DESCRIPTION OF THE TASK
Beneath this instruction is a listing. Transcribe from it only the stretch from the line with "(R71, R81) -/" through the line with "theorem test_assemble_refuses_index_4 : textWord", both end lines included, exactly as written.
▬▬▬▬▬▬
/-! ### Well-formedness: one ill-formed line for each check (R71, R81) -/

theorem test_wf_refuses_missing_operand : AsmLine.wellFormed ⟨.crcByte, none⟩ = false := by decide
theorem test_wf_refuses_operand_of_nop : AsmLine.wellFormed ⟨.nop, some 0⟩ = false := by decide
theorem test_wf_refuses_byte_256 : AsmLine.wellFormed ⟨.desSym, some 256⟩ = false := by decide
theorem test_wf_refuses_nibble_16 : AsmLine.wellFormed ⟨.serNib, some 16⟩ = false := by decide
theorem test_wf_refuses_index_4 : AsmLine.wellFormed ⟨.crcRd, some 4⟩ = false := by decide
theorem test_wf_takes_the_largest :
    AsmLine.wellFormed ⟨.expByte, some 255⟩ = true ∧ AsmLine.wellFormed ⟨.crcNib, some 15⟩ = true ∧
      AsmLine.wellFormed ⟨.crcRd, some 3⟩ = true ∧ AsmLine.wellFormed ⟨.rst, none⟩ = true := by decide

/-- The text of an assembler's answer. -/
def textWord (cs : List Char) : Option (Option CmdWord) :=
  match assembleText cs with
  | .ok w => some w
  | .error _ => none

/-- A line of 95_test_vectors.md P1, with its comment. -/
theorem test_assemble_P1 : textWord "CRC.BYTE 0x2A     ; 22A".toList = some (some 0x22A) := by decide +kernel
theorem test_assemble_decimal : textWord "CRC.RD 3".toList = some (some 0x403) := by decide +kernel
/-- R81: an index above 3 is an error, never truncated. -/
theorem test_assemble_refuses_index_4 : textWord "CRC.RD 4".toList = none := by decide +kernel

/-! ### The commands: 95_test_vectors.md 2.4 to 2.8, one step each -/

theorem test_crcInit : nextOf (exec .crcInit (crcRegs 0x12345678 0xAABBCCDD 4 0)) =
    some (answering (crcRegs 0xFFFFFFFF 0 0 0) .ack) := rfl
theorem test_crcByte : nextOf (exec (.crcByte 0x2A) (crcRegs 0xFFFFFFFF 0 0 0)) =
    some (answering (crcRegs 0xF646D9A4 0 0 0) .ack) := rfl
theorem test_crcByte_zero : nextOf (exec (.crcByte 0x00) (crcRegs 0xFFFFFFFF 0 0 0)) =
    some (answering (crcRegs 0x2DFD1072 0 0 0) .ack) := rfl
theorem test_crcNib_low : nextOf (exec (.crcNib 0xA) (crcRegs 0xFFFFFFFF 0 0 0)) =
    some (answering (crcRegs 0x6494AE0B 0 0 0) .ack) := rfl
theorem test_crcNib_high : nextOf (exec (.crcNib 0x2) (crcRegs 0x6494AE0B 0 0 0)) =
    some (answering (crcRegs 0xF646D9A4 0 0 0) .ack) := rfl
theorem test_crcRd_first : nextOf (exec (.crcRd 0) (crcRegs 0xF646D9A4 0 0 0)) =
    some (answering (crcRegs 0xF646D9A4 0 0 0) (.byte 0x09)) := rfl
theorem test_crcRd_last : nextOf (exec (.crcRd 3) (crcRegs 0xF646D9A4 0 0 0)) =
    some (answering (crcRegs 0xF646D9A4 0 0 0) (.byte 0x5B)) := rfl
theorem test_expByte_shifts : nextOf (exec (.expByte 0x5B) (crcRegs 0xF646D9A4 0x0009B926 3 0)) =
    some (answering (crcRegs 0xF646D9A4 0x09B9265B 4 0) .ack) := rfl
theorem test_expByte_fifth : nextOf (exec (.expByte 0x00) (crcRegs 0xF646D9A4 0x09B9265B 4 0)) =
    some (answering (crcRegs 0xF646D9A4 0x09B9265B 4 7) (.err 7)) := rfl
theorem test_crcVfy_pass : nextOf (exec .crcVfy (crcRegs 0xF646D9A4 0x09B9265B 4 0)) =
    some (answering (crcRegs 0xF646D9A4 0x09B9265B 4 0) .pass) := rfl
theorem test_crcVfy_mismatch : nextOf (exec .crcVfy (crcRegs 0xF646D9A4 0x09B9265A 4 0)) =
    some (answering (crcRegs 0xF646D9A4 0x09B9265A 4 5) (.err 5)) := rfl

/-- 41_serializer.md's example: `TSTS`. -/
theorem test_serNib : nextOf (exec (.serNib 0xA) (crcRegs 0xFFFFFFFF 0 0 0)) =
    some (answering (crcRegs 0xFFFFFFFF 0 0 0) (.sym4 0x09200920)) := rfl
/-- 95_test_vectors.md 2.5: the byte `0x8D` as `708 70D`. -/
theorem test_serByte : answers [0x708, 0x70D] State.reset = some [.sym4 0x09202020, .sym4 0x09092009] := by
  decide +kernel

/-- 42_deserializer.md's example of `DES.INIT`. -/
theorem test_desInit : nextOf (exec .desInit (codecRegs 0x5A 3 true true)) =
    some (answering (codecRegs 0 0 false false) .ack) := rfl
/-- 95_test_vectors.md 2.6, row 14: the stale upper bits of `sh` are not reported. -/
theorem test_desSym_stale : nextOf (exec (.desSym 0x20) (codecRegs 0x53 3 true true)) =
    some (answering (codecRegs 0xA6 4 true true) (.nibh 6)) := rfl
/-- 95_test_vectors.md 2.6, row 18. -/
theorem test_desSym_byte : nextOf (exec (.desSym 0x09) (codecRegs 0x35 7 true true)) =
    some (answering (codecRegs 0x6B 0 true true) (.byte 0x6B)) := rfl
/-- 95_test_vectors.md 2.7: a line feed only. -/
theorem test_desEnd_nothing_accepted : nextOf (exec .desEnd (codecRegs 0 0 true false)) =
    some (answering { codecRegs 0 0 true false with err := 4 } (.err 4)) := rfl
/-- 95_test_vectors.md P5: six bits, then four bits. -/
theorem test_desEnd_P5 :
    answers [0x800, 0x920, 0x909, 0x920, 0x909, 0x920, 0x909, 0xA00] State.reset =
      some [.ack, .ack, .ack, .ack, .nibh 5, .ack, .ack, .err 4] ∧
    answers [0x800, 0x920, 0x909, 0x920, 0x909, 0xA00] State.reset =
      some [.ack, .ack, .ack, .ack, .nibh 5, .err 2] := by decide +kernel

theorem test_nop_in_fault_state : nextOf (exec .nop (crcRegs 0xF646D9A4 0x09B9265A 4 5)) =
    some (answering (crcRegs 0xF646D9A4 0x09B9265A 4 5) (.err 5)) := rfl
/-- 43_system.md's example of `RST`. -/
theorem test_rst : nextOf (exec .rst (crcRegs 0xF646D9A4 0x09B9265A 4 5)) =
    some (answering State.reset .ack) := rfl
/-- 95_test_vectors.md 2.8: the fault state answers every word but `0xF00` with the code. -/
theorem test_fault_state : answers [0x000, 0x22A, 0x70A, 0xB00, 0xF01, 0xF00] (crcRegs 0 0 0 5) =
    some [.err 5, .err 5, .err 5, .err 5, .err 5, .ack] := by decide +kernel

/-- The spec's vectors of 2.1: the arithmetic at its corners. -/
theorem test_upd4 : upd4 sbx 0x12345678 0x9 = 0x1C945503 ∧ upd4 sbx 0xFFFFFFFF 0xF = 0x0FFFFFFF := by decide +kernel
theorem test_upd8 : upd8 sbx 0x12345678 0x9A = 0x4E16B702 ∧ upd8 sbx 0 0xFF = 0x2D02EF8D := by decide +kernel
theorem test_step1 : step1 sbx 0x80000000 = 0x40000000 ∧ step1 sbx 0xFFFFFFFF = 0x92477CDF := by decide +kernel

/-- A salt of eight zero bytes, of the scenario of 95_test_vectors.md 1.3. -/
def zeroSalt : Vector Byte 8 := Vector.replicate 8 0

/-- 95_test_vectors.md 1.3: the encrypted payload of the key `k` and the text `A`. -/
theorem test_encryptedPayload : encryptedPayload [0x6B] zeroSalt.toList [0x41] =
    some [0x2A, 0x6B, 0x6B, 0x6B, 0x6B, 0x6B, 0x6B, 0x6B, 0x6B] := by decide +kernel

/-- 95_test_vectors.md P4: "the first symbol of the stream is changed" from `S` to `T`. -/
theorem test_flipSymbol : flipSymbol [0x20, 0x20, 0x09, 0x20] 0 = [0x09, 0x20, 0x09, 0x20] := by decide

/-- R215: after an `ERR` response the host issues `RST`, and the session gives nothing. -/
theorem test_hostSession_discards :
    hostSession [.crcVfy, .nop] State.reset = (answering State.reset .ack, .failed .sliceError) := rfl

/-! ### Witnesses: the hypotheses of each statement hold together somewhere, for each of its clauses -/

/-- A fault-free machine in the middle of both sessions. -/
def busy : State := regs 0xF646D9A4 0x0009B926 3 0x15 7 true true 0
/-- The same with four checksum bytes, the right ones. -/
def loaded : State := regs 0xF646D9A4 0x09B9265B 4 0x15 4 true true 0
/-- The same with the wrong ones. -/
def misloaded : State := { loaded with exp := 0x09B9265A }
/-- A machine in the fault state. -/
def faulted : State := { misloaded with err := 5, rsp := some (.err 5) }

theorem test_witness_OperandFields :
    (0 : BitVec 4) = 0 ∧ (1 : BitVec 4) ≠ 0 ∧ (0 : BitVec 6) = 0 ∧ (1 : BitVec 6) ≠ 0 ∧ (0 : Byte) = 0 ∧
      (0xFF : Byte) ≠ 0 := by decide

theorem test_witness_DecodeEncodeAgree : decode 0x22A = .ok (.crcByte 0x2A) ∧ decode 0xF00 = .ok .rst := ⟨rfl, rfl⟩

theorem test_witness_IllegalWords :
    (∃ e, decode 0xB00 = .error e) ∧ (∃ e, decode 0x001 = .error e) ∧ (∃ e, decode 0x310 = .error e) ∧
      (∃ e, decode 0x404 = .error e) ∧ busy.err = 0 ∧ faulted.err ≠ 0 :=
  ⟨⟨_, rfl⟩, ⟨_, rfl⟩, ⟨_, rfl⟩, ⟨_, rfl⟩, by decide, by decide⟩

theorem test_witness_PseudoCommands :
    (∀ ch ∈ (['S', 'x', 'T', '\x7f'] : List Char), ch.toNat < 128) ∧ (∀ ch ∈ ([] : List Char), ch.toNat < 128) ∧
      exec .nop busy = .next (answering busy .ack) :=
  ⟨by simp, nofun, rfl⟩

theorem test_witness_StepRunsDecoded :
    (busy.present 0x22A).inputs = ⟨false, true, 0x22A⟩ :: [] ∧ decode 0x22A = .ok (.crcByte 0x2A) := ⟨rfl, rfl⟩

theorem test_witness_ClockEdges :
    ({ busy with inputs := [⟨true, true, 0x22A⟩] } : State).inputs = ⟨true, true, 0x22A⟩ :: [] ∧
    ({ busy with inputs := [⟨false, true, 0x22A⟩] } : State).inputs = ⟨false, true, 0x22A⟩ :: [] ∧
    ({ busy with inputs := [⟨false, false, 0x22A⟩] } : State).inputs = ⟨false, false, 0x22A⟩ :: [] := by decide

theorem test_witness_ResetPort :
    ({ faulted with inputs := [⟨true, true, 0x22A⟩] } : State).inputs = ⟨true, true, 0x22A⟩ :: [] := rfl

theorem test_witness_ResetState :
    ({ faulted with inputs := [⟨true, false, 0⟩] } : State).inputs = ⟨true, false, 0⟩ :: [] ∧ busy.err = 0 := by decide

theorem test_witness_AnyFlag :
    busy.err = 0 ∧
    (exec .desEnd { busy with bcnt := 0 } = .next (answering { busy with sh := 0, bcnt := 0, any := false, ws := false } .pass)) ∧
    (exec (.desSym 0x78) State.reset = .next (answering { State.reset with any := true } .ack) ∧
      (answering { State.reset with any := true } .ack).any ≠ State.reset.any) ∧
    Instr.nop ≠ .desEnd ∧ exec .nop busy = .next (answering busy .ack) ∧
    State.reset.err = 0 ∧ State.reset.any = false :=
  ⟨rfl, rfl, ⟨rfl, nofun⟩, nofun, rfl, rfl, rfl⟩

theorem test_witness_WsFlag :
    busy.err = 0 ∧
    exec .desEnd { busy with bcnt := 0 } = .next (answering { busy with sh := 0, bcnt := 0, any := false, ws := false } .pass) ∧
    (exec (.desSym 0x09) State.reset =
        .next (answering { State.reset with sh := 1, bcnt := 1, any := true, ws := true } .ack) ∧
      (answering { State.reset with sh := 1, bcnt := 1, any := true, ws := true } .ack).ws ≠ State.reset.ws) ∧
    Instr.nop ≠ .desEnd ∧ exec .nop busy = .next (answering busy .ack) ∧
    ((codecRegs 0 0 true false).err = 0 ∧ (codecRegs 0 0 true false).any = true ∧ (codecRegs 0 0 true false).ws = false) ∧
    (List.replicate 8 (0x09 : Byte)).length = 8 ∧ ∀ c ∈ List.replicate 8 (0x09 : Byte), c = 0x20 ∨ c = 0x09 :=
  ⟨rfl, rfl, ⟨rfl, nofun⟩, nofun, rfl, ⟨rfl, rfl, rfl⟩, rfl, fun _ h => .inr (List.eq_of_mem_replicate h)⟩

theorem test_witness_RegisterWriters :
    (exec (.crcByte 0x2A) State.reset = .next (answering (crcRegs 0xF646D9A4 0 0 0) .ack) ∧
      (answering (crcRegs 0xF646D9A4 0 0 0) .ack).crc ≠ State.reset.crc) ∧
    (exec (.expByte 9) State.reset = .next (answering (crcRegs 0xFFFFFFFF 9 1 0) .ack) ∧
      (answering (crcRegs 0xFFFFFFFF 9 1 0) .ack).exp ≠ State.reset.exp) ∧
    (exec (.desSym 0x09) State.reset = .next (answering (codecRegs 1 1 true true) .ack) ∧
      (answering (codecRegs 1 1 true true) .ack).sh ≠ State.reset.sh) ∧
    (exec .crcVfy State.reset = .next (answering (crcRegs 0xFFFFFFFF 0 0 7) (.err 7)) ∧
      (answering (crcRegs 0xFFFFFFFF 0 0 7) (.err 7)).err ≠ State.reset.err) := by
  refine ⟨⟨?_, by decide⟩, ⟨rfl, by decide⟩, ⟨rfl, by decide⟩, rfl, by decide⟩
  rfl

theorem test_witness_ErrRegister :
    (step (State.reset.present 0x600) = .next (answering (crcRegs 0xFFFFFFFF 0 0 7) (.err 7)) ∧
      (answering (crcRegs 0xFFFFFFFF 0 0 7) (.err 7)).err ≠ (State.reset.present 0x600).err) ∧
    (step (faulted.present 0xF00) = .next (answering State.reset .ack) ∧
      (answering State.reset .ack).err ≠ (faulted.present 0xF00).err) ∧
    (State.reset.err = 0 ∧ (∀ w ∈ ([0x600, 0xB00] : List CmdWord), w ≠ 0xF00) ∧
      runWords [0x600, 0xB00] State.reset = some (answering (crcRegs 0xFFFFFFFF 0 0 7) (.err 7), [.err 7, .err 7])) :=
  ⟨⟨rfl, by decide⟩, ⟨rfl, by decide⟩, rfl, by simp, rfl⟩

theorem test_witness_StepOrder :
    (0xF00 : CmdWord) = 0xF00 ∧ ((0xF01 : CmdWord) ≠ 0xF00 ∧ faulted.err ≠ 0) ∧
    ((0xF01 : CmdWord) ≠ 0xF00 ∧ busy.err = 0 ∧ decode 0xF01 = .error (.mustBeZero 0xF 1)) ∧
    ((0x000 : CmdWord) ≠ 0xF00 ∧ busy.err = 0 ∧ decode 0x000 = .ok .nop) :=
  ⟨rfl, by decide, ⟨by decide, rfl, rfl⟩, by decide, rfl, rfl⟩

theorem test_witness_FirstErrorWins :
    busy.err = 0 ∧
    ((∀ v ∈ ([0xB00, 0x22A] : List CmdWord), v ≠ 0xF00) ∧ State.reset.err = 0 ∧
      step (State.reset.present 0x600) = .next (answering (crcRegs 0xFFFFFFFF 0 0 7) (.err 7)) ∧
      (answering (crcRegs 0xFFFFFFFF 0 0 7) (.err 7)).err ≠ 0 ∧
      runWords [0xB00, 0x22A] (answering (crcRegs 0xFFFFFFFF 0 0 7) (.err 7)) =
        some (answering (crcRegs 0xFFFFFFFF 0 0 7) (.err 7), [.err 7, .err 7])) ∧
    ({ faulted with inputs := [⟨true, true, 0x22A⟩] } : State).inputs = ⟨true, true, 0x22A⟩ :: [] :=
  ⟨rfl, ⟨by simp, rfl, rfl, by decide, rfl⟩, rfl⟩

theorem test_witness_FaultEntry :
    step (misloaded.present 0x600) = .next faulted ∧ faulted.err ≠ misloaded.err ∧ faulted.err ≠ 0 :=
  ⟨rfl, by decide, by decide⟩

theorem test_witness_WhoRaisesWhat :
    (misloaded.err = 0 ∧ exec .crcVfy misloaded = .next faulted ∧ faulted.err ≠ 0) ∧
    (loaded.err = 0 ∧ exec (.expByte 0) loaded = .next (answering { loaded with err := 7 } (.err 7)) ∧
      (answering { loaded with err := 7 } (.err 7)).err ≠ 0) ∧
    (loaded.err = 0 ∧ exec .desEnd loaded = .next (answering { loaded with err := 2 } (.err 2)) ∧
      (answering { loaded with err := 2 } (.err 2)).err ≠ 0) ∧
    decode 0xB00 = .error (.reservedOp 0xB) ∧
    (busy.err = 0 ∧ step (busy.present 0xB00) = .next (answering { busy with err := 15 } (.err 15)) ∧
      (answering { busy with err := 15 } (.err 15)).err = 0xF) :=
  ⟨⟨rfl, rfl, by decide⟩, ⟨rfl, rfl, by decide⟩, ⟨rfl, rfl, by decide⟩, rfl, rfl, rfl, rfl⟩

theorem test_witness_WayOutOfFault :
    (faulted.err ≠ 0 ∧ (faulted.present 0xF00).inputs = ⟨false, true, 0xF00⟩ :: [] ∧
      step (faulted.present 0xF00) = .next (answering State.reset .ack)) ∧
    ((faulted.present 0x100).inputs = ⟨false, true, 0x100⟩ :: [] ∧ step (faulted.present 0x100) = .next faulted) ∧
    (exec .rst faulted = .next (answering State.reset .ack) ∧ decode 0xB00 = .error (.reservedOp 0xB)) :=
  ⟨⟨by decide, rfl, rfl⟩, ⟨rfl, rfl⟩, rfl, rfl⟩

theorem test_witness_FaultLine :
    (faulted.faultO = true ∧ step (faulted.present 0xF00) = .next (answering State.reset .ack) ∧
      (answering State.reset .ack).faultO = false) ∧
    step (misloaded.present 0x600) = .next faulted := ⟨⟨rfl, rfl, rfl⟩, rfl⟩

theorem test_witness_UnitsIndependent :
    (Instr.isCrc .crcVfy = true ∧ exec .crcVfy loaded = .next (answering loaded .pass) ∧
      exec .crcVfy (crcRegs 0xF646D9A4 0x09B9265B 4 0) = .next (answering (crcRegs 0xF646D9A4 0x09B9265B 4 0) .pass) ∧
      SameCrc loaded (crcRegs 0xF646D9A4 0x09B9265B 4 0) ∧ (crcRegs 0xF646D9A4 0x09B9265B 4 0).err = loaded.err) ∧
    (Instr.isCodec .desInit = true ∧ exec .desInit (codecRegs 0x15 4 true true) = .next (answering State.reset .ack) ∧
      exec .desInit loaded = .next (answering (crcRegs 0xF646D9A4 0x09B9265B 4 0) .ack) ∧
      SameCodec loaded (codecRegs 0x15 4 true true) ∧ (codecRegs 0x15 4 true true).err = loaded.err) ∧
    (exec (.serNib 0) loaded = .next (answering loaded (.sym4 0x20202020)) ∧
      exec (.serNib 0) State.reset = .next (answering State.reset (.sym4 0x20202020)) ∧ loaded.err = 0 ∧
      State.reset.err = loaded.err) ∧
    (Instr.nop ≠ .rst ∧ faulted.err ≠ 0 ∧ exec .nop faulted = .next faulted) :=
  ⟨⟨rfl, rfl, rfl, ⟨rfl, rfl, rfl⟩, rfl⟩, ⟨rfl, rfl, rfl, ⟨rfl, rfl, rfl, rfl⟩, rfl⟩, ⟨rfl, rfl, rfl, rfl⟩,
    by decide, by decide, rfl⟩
▬▬▬▬▬▬
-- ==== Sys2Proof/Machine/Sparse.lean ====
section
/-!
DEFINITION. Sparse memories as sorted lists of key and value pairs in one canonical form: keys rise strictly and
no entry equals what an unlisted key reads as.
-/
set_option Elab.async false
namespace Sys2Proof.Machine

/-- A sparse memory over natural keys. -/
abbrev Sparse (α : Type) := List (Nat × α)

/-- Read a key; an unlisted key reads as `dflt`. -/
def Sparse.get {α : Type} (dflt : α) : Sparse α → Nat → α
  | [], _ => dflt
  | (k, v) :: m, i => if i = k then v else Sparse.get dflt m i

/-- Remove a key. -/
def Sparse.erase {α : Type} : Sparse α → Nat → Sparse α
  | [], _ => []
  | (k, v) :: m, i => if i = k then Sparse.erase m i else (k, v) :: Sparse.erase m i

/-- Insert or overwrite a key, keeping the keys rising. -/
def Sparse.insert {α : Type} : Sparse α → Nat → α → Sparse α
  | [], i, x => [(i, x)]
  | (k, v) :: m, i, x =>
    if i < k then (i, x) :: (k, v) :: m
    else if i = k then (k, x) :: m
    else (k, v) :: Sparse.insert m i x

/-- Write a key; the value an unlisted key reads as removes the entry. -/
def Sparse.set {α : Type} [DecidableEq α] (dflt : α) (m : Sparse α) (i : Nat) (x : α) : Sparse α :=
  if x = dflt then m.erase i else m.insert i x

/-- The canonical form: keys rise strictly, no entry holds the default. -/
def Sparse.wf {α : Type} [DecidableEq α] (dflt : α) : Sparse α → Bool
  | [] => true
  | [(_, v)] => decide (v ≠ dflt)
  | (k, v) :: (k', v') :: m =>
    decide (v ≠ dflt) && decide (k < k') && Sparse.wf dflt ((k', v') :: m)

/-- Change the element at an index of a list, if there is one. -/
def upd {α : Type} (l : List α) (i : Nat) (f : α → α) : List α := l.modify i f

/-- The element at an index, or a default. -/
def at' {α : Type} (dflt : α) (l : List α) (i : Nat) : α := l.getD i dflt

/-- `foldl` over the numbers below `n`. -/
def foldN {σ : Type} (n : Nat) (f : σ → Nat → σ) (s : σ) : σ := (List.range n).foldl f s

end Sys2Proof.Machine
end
▬▬▬▬▬▬
YOUR SOLUTION
/-! ### Well-formedness: one ill-formed line for each check (R71, R81) -/

theorem test_wf_refuses_missing_operand : AsmLine.wellFormed ⟨.crcByte, none⟩ = false := by decide
theorem test_wf_refuses_operand_of_nop : AsmLine.wellFormed ⟨.nop, some 0⟩ = false := by decide
theorem test_wf_refuses_byte_256 : AsmLine.wellFormed ⟨.desSym, some 256⟩ = false := by decide
theorem test_wf_refuses_nibble_16 : AsmLine.wellFormed ⟨.serNib, some 16⟩ = false := by decide
theorem test_wf_refuses_index_4 : AsmLine.wellFormed ⟨.crcRd, some 4⟩ = false := by decide
theorem test_wf_takes_the_largest :
    AsmLine.wellFormed ⟨.expByte, some 255⟩ = true ∧ AsmLine.wellFormed ⟨.crcNib, some 15⟩ = true ∧
      AsmLine.wellFormed ⟨.crcRd, some 3⟩ = true ∧ AsmLine.wellFormed ⟨.rst, none⟩ = true := by decide

/-- The text of an assembler's answer. -/
def textWord (cs : List Char) : Option (Option CmdWord) :=
  match assembleText cs with
  | .ok w => some w
  | .error _ => none

/-- A line of 95_test_vectors.md P1, with its comment. -/
theorem test_assemble_P1 : textWord "CRC.BYTE 0x2A     ; 22A".toList = some (some 0x22A) := by decide +kernel
theorem test_assemble_decimal : textWord "CRC.RD 3".toList = some (some 0x403) := by decide +kernel
/-- R81: an index above 3 is an error, never truncated. -/
theorem test_assemble_refuses_index_4 : textWord "CRC.RD 4".toList = none := by decide +kernel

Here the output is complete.